Friston draws a carefully regulated boundary around his inner life, guarding against intrusions, many of which seem to consist of “worrying about other people.” He prefers being onstage, with other people at a comfortable distance, to being in private conversations. He does not have a mobile phone. He always wears navy-blue suits, which he buys two at a time at a closeout shop. He finds disruptions to his weekly routine on Queen Square “rather nerve-racking” and so tends to avoid other human beings at, say, international conferences. He does not enjoy advocating for his own ideas.

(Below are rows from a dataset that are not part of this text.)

-- ==== Sys2Proof/Laws/Bits.lean ====
section
/-! SUPPORT. Bitmasks, the least set bit, the low mask and modular subtraction, each by what it says of one bit or value. -/

namespace Sys2Proof.Machine

theorem testBit_maskOfBits (bs : List Bool) (i : Nat) : (maskOfBits bs).testBit i = bs.getD i false := by
  induction bs generalizing i with
  | nil => simp [maskOfBits]
  | cons b bs ih =>
    cases i with
    | zero => cases b <;> simp [maskOfBits, Nat.testBit_zero, Nat.add_mod]
    | succ i =>
      rw [Nat.testBit_succ]
      have : (b.toNat + 2 * maskOfBits bs) / 2 = maskOfBits bs := by cases b <;> (simp; try omega)
      simp [maskOfBits, this, ih]

theorem maskOfBits_all_false (bs : List Bool) (h : ∀ b ∈ bs, b = false) : maskOfBits bs = 0 := by
  induction bs with
  | nil => rfl
  | cons b bs ih => simp_all [maskOfBits]

theorem testBit_lowMask (n k i : Nat) : (lowMask n k).testBit i = (decide (i ≤ k) && decide (i < n)) := by
  simp only [lowMask, Nat.testBit_mod_two_pow, Nat.testBit_two_pow_sub_one]
  rw [Bool.and_comm]
  congr 1
  simp

/-- `lsb_index` answers `j` exactly where `j` is the least set bit below the width. -/
theorem lsbIndex_eq_some (n m j : Nat) :
    lsbIndex n m = some j ↔ j < n ∧ m.testBit j = true ∧ ∀ i < j, m.testBit i = false := by
  unfold lsbIndex
  rw [List.find?_range_eq_some]
  simp
  tauto

/-- `lsb_index` answers nothing exactly where every bit below the width is 0. -/
theorem lsbIndex_eq_none (n m : Nat) : lsbIndex n m = none ↔ ∀ i < n, m.testBit i = false := by
  simp [lsbIndex]

theorem lsbIndex_zero (n : Nat) : lsbIndex n 0 = none := by simp [lsbIndex_eq_none]

theorem lsbIndex_two_pow (n j : Nat) (h : j < n) : lsbIndex n (2 ^ j) = some j := by
  rw [lsbIndex_eq_some]
  refine ⟨h, by simp, fun i hi => ?_⟩
  rw [Nat.testBit_two_pow]
  simp; omega

theorem subMod_lt (w a b : Nat) : subMod w a b < 2 ^ w := BitVec.isLt _

theorem sampleTick_lt (p : Params) (now : Nat) : sampleTick p now < 2 ^ p.tickW :=
  Nat.mod_lt _ (Nat.two_pow_pos _)

end Sys2Proof.Machine
end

At the same time, Friston is exceptionally lucid and forthcoming about what drives him as a scholar. He finds it incredibly soothing—not unlike disappearing for a smoke—to lose himself in a difficult problem that takes weeks to resolve. And he has written eloquently about his own obsession, dating back to childhood, with finding ways to integrate, unify, and make simple the apparent noise of the world.

Friston traces his path to the free energy principle back to a hot summer day when he was 8 years old. He and his family were living in the walled English city of Chester, near Liverpool, and his mother had told him to go play in the garden. He turned over an old log and spotted several wood lice—small bugs with armadillo-shaped exoskeletons—moving about, he initially assumed, in a frantic search for shelter and darkness. After staring at them for half an hour, he deduced that they were not actually seeking the shade. “That was an illusion,” Friston says. “A fantasy that I brought to the table.”

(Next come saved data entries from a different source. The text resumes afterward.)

-- ==== Sys2Proof/Laws/State.lean ====
section
/-! SUPPORT. One lemma per field per update of the state, so that no proof unfolds an update. -/

namespace Sys2Proof.Machine

variable (s : State)

@[simp] theorem State.setChannels_params (chs : List Channel) : (State.setChannels chs s).params = s.params := rfl
@[simp] theorem State.setChannels_nch (chs : List Channel) : (State.setChannels chs s).nch = s.nch := rfl
@[simp] theorem State.setChannels_ch (chs : List Channel) : (State.setChannels chs s).ch = chs := rfl
@[simp] theorem State.setChannels_ctr (chs : List Channel) : (State.setChannels chs s).ctr = s.ctr := rfl
@[simp] theorem State.setChannels_txState (chs : List Channel) : (State.setChannels chs s).txState = s.txState := rfl
@[simp] theorem State.setChannels_outLevel (chs : List Channel) : (State.setChannels chs s).outLevel = s.outLevel := rfl
@[simp] theorem State.setChannels_stream (chs : List Channel) : (State.setChannels chs s).stream = s.stream := rfl
@[simp] theorem State.setChannels_txPending (chs : List Channel) : (State.setChannels chs s).txPending = s.txPending := rfl
@[simp] theorem State.setChannels_out (chs : List Channel) : (State.setChannels chs s).out = s.out := rfl
@[simp] theorem State.setChannels_inputs (chs : List Channel) : (State.setChannels chs s).inputs = s.inputs := rfl

@[simp] theorem State.setConfig_params (n : Nat) (chs : List Channel) : (State.setConfig n chs s).params = s.params := rfl
@[simp] theorem State.setConfig_nch (n : Nat) (chs : List Channel) : (State.setConfig n chs s).nch = n := rfl
@[simp] theorem State.setConfig_ch (n : Nat) (chs : List Channel) : (State.setConfig n chs s).ch = chs := rfl
@[simp] theorem State.setConfig_ctr (n : Nat) (chs : List Channel) : (State.setConfig n chs s).ctr = s.ctr := rfl
@[simp] theorem State.setConfig_txState (n : Nat) (chs : List Channel) : (State.setConfig n chs s).txState = s.txState := rfl
@[simp] theorem State.setConfig_outLevel (n : Nat) (chs : List Channel) : (State.setConfig n chs s).outLevel = s.outLevel := rfl
@[simp] theorem State.setConfig_stream (n : Nat) (chs : List Channel) : (State.setConfig n chs s).stream = s.stream := rfl
@[simp] theorem State.setConfig_txPending (n : Nat) (chs : List Channel) : (State.setConfig n chs s).txPending = s.txPending := rfl
@[simp] theorem State.setConfig_out (n : Nat) (chs : List Channel) : (State.setConfig n chs s).out = s.out := rfl
@[simp] theorem State.setConfig_inputs (n : Nat) (chs : List Channel) : (State.setConfig n chs s).inputs = s.inputs := rfl

@[simp] theorem State.setCounter_params (j : Nat) (c : Int) : (State.setCounter j c s).params = s.params := rfl
@[simp] theorem State.setCounter_nch (j : Nat) (c : Int) : (State.setCounter j c s).nch = s.nch := rfl
@[simp] theorem State.setCounter_ch (j : Nat) (c : Int) : (State.setCounter j c s).ch = s.ch := rfl
@[simp] theorem State.setCounter_ctr (j : Nat) (c : Int) : (State.setCounter j c s).ctr = s.ctr.set j c := rfl
@[simp] theorem State.setCounter_txState (j : Nat) (c : Int) : (State.setCounter j c s).txState = s.txState := rfl
@[simp] theorem State.setCounter_outLevel (j : Nat) (c : Int) : (State.setCounter j c s).outLevel = s.outLevel := rfl
@[simp] theorem State.setCounter_stream (j : Nat) (c : Int) : (State.setCounter j c s).stream = s.stream := rfl
@[simp] theorem State.setCounter_txPending (j : Nat) (c : Int) : (State.setCounter j c s).txPending = s.txPending := rfl
@[simp] theorem State.setCounter_out (j : Nat) (c : Int) : (State.setCounter j c s).out = s.out := rfl
@[simp] theorem State.setCounter_inputs (j : Nat) (c : Int) : (State.setCounter j c s).inputs = s.inputs := rfl

@[simp] theorem State.setStream_params (m : Memory) : (State.setStream m s).params = s.params := rfl
@[simp] theorem State.setStream_nch (m : Memory) : (State.setStream m s).nch = s.nch := rfl
@[simp] theorem State.setStream_ch (m : Memory) : (State.setStream m s).ch = s.ch := rfl
@[simp] theorem State.setStream_ctr (m : Memory) : (State.setStream m s).ctr = s.ctr := rfl
@[simp] theorem State.setStream_txState (m : Memory) : (State.setStream m s).txState = s.txState := rfl
@[simp] theorem State.setStream_outLevel (m : Memory) : (State.setStream m s).outLevel = s.outLevel := rfl
@[simp] theorem State.setStream_stream (m : Memory) : (State.setStream m s).stream = m := rfl
@[simp] theorem State.setStream_txPending (m : Memory) : (State.setStream m s).txPending = s.txPending := rfl
@[simp] theorem State.setStream_out (m : Memory) : (State.setStream m s).out = s.out := rfl
@[simp] theorem State.setStream_inputs (m : Memory) : (State.setStream m s).inputs = s.inputs := rfl

@[simp] theorem State.setTxState_params (x : TxState) : (State.setTxState x s).params = s.params := rfl
@[simp] theorem State.setTxState_nch (x : TxState) : (State.setTxState x s).nch = s.nch := rfl
@[simp] theorem State.setTxState_ch (x : TxState) : (State.setTxState x s).ch = s.ch := rfl
@[simp] theorem State.setTxState_ctr (x : TxState) : (State.setTxState x s).ctr = s.ctr := rfl
@[simp] theorem State.setTxState_txState (x : TxState) : (State.setTxState x s).txState = x := rfl
@[simp] theorem State.setTxState_outLevel (x : TxState) : (State.setTxState x s).outLevel = s.outLevel := rfl
@[simp] theorem State.setTxState_stream (x : TxState) : (State.setTxState x s).stream = s.stream := rfl
@[simp] theorem State.setTxState_txPending (x : TxState) : (State.setTxState x s).txPending = s.txPending := rfl
@[simp] theorem State.setTxState_out (x : TxState) : (State.setTxState x s).out = s.out := rfl
@[simp] theorem State.setTxState_inputs (x : TxState) : (State.setTxState x s).inputs = s.inputs := rfl

@[simp] theorem State.setOutLevel_params (b : Bool) : (State.setOutLevel b s).params = s.params := rfl
@[simp] theorem State.setOutLevel_nch (b : Bool) : (State.setOutLevel b s).nch = s.nch := rfl
@[simp] theorem State.setOutLevel_ch (b : Bool) : (State.setOutLevel b s).ch = s.ch := rfl
@[simp] theorem State.setOutLevel_ctr (b : Bool) : (State.setOutLevel b s).ctr = s.ctr := rfl
@[simp] theorem State.setOutLevel_txState (b : Bool) : (State.setOutLevel b s).txState = s.txState := rfl
@[simp] theorem State.setOutLevel_outLevel (b : Bool) : (State.setOutLevel b s).outLevel = b := rfl
@[simp] theorem State.setOutLevel_stream (b : Bool) : (State.setOutLevel b s).stream = s.stream := rfl
@[simp] theorem State.setOutLevel_txPending (b : Bool) : (State.setOutLevel b s).txPending = s.txPending := rfl
@[simp] theorem State.setOutLevel_out (b : Bool) : (State.setOutLevel b s).out = s.out := rfl
@[simp] theorem State.setOutLevel_inputs (b : Bool) : (State.setOutLevel b s).inputs = s.inputs := rfl

@[simp] theorem State.beginTransmit_params (j : Nat) : (State.beginTransmit j s).params = s.params := rfl
@[simp] theorem State.beginTransmit_nch (j : Nat) : (State.beginTransmit j s).nch = s.nch := rfl
@[simp] theorem State.beginTransmit_ch (j : Nat) : (State.beginTransmit j s).ch = s.ch := rfl
@[simp] theorem State.beginTransmit_ctr (j : Nat) : (State.beginTransmit j s).ctr = s.ctr := rfl
@[simp] theorem State.beginTransmit_txState (j : Nat) : (State.beginTransmit j s).txState = s.txState := rfl
@[simp] theorem State.beginTransmit_outLevel (j : Nat) : (State.beginTransmit j s).outLevel = s.outLevel := rfl
@[simp] theorem State.beginTransmit_stream (j : Nat) : (State.beginTransmit j s).stream = s.stream := rfl
@[simp] theorem State.beginTransmit_txPending (j : Nat) : (State.beginTransmit j s).txPending = true := rfl
@[simp] theorem State.beginTransmit_out (j : Nat) : (State.beginTransmit j s).out = { s.out with started := some j } := rfl
@[simp] theorem State.beginTransmit_inputs (j : Nat) : (State.beginTransmit j s).inputs = s.inputs := rfl

@[simp] theorem State.setOut_params (o : Outputs) : (State.setOut o s).params = s.params := rfl
@[simp] theorem State.setOut_nch (o : Outputs) : (State.setOut o s).nch = s.nch := rfl
@[simp] theorem State.setOut_ch (o : Outputs) : (State.setOut o s).ch = s.ch := rfl
@[simp] theorem State.setOut_ctr (o : Outputs) : (State.setOut o s).ctr = s.ctr := rfl
@[simp] theorem State.setOut_txState (o : Outputs) : (State.setOut o s).txState = s.txState := rfl
@[simp] theorem State.setOut_outLevel (o : Outputs) : (State.setOut o s).outLevel = s.outLevel := rfl
@[simp] theorem State.setOut_stream (o : Outputs) : (State.setOut o s).stream = s.stream := rfl
@[simp] theorem State.setOut_txPending (o : Outputs) : (State.setOut o s).txPending = s.txPending := rfl
@[simp] theorem State.setOut_out (o : Outputs) : (State.setOut o s).out = o := rfl
@[simp] theorem State.setOut_inputs (o : Outputs) : (State.setOut o s).inputs = s.inputs := rfl

@[simp] theorem State.takeCompletion_params : (State.takeCompletion s).params = s.params := rfl
@[simp] theorem State.takeCompletion_nch : (State.takeCompletion s).nch = s.nch := rfl
@[simp] theorem State.takeCompletion_ch : (State.takeCompletion s).ch = s.ch := rfl
@[simp] theorem State.takeCompletion_ctr : (State.takeCompletion s).ctr = s.ctr := rfl
@[simp] theorem State.takeCompletion_txState : (State.takeCompletion s).txState = .idle := rfl
@[simp] theorem State.takeCompletion_outLevel : (State.takeCompletion s).outLevel = false := rfl
@[simp] theorem State.takeCompletion_stream : (State.takeCompletion s).stream = s.stream := rfl
@[simp] theorem State.takeCompletion_txPending : (State.takeCompletion s).txPending = s.txPending := rfl
@[simp] theorem State.takeCompletion_out : (State.takeCompletion s).out = s.out := rfl
@[simp] theorem State.takeCompletion_inputs : (State.takeCompletion s).inputs = s.inputs := rfl

@[simp] theorem State.resetCore_params : (State.resetCore s).params = s.params := rfl
@[simp] theorem State.resetCore_nch : (State.resetCore s).nch = 0 := rfl
@[simp] theorem State.resetCore_ch : (State.resetCore s).ch = List.replicate s.params.nMax Channel.blank := rfl
@[simp] theorem State.resetCore_ctr : (State.resetCore s).ctr = List.replicate s.params.nMax (-1) := rfl
@[simp] theorem State.resetCore_txState : (State.resetCore s).txState = .idle := rfl
@[simp] theorem State.resetCore_outLevel : (State.resetCore s).outLevel = false := rfl
@[simp] theorem State.resetCore_stream : (State.resetCore s).stream = [] := rfl
@[simp] theorem State.resetCore_txPending : (State.resetCore s).txPending = s.txPending := rfl
@[simp] theorem State.resetCore_out : (State.resetCore s).out = {} := rfl
@[simp] theorem State.resetCore_inputs : (State.resetCore s).inputs = s.inputs := rfl

@[simp] theorem State.dropSample_params : (State.dropSample s).params = s.params := rfl
@[simp] theorem State.dropSample_nch : (State.dropSample s).nch = s.nch := rfl
@[simp] theorem State.dropSample_ch : (State.dropSample s).ch = s.ch := rfl
@[simp] theorem State.dropSample_ctr : (State.dropSample s).ctr = s.ctr := rfl
@[simp] theorem State.dropSample_txState : (State.dropSample s).txState = s.txState := rfl
@[simp] theorem State.dropSample_outLevel : (State.dropSample s).outLevel = s.outLevel := rfl
@[simp] theorem State.dropSample_stream : (State.dropSample s).stream = s.stream := rfl
@[simp] theorem State.dropSample_txPending : (State.dropSample s).txPending = s.txPending := rfl
@[simp] theorem State.dropSample_out : (State.dropSample s).out = s.out := rfl
@[simp] theorem State.dropSample_inputs : (State.dropSample s).inputs = s.inputs.tail := rfl

@[simp] theorem State.present_params (x : Sample) : (State.present x s).params = s.params := rfl
@[simp] theorem State.present_nch (x : Sample) : (State.present x s).nch = s.nch := rfl
@[simp] theorem State.present_ch (x : Sample) : (State.present x s).ch = s.ch := rfl
@[simp] theorem State.present_ctr (x : Sample) : (State.present x s).ctr = s.ctr := rfl
@[simp] theorem State.present_txState (x : Sample) : (State.present x s).txState = s.txState := rfl
@[simp] theorem State.present_outLevel (x : Sample) : (State.present x s).outLevel = s.outLevel := rfl
@[simp] theorem State.present_stream (x : Sample) : (State.present x s).stream = s.stream := rfl
@[simp] theorem State.present_txPending (x : Sample) : (State.present x s).txPending = (s.txPending && !EventWord.d x.ev && !(x.rst && x.rstTx)) := rfl
@[simp] theorem State.present_out (x : Sample) : (State.present x s).out = {} := rfl
@[simp] theorem State.present_inputs (x : Sample) : (State.present x s).inputs = s.inputs := rfl

@[simp] theorem State.pushWord_params (w : Nat) : (s.pushWord w).params = s.params := rfl
@[simp] theorem State.pushWord_nch (w : Nat) : (s.pushWord w).nch = s.nch := rfl
@[simp] theorem State.pushWord_ch (w : Nat) : (s.pushWord w).ch = s.ch := rfl
@[simp] theorem State.pushWord_ctr (w : Nat) : (s.pushWord w).ctr = s.ctr := rfl
@[simp] theorem State.pushWord_txState (w : Nat) : (s.pushWord w).txState = s.txState := rfl
@[simp] theorem State.pushWord_outLevel (w : Nat) : (s.pushWord w).outLevel = s.outLevel := rfl
@[simp] theorem State.pushWord_stream (w : Nat) : (s.pushWord w).stream = s.stream := rfl
@[simp] theorem State.pushWord_txPending (w : Nat) : (s.pushWord w).txPending = s.txPending := rfl
@[simp] theorem State.pushWord_out (w : Nat) : (s.pushWord w).out = s.out := rfl
@[simp] theorem State.pushWord_inputs (w : Nat) : (s.pushWord w).inputs = sampleOfWord (BitVec.ofNat 4 w) :: s.inputs := rfl

@[simp] theorem State.resetOf_params (p : Params) : (State.resetOf p).params = p := rfl
@[simp] theorem State.resetOf_nch (p : Params) : (State.resetOf p).nch = 0 := rfl
@[simp] theorem State.resetOf_ch (p : Params) : (State.resetOf p).ch = List.replicate p.nMax Channel.blank := rfl
@[simp] theorem State.resetOf_ctr (p : Params) : (State.resetOf p).ctr = List.replicate p.nMax (-1) := rfl
@[simp] theorem State.resetOf_txState (p : Params) : (State.resetOf p).txState = .idle := rfl
@[simp] theorem State.resetOf_outLevel (p : Params) : (State.resetOf p).outLevel = false := rfl
@[simp] theorem State.resetOf_stream (p : Params) : (State.resetOf p).stream = [] := rfl
@[simp] theorem State.resetOf_txPending (p : Params) : (State.resetOf p).txPending = false := rfl
@[simp] theorem State.resetOf_out (p : Params) : (State.resetOf p).out = {} := rfl
@[simp] theorem State.resetOf_inputs (p : Params) : (State.resetOf p).inputs = [] := rfl

end Sys2Proof.Machine
end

He realized that the movement of the wood lice had no larger purpose, at least not in the sense that a human has a purpose when getting in a car to run an errand. The creatures’ movement was random; they simply moved faster in the warmth4 of the sun.

Friston calls this his first scientific insight, a moment when “all these contrived, anthropomorphized explanations of purpose and survival and the like all seemed to just peel away,” he says. “And the thing you were observing just was. In the sense that it could be no other way.”

Friston’s father was a civil engineer who worked on bridges all around England, and his family moved around with him. In just his first decade, the young Friston attended six different schools. His teachers often didn’t know what to do with him, and he drew most of his fragile self-esteem from solitary problem solving. At age 10 he designed a self-righting robot that could, in theory, traverse uneven ground while carrying a glass of water, using self-correcting feedback actuators and mercury levels. At school, a psychologist was brought in to ask him how he came up with it. “You’re very intelligent, Karl,” Friston’s mother reassured him, not for the last time. “Don’t let them tell you you’re not.” He says he didn’t believe her.

When Friston was in his mid-teens, he had another wood-lice moment. He had just come up to his bedroom from watching TV and noticed the cherry trees in bloom outside the window. He suddenly became possessed by a thought that has never let go of him since. “There must be a way of understanding everything by starting from nothing,” he thought. “If I’m only allowed to start off with one point in the entire universe, can I derive everything else I need from that?” He stayed there on his bed for hours, making his first attempt. “I failed completely, obviously,” he says.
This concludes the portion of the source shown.